*** Opening Entries supplied ***
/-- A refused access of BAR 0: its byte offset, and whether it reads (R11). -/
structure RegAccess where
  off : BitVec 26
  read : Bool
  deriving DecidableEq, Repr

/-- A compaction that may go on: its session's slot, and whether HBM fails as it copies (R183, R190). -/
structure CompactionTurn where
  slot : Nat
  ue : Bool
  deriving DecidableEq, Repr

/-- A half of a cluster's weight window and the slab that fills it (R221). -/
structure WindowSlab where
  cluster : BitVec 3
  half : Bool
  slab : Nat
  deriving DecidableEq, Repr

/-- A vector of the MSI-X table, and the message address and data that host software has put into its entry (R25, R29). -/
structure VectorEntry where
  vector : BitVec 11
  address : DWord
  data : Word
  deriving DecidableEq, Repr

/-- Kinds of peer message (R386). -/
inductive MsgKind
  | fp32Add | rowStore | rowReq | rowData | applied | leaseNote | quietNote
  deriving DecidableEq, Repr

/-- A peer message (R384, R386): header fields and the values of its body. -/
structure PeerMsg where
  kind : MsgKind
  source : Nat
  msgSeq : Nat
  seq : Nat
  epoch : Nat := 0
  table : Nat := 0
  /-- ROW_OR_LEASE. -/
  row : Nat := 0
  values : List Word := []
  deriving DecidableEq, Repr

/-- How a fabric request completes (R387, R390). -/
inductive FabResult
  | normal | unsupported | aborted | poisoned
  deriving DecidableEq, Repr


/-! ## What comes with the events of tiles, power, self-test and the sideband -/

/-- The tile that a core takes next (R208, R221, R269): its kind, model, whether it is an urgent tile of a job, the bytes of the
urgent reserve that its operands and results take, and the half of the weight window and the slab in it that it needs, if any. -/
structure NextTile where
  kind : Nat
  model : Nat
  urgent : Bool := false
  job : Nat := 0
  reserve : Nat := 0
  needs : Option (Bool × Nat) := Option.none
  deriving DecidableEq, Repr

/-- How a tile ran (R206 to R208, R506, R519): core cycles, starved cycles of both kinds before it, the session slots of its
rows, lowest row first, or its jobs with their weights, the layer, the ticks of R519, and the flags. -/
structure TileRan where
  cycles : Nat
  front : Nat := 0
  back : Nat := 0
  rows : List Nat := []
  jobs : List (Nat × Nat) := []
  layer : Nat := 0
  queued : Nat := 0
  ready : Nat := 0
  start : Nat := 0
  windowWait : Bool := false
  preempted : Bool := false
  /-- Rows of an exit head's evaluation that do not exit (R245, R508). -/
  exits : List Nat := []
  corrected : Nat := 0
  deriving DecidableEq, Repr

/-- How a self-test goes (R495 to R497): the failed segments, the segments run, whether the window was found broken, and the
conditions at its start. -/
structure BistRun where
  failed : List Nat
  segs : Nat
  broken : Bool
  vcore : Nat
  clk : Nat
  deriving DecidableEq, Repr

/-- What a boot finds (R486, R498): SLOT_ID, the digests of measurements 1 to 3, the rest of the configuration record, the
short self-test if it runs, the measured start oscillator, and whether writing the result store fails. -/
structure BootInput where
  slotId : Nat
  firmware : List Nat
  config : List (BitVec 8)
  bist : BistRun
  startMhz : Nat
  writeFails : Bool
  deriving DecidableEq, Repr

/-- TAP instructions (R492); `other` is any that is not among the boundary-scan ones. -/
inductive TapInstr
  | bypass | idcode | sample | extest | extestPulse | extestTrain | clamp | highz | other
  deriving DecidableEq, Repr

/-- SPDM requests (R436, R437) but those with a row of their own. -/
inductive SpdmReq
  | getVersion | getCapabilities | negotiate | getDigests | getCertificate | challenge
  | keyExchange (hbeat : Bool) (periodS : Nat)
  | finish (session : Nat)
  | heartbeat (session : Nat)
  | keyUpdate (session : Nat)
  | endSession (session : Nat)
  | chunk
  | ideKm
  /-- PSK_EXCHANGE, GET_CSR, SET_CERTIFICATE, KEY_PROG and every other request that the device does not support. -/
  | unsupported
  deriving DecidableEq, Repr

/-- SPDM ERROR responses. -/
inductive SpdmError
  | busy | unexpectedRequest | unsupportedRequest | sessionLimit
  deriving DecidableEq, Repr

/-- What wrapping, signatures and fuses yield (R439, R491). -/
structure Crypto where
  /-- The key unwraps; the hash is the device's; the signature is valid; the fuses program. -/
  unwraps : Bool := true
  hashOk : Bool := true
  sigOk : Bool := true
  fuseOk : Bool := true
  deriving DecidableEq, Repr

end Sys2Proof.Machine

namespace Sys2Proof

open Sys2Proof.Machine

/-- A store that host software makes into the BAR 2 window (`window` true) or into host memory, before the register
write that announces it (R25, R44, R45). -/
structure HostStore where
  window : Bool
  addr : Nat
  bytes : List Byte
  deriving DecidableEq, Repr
*** Closing Entries supplied ***
* **Aim of the task**
Every line in the data above that contains "model" needs to be copied.

* **Exercise result**
/-- The tile that a core takes next (R208, R221, R269): its kind, model, whether it is an urgent tile of a job, the bytes of the
  model : Nat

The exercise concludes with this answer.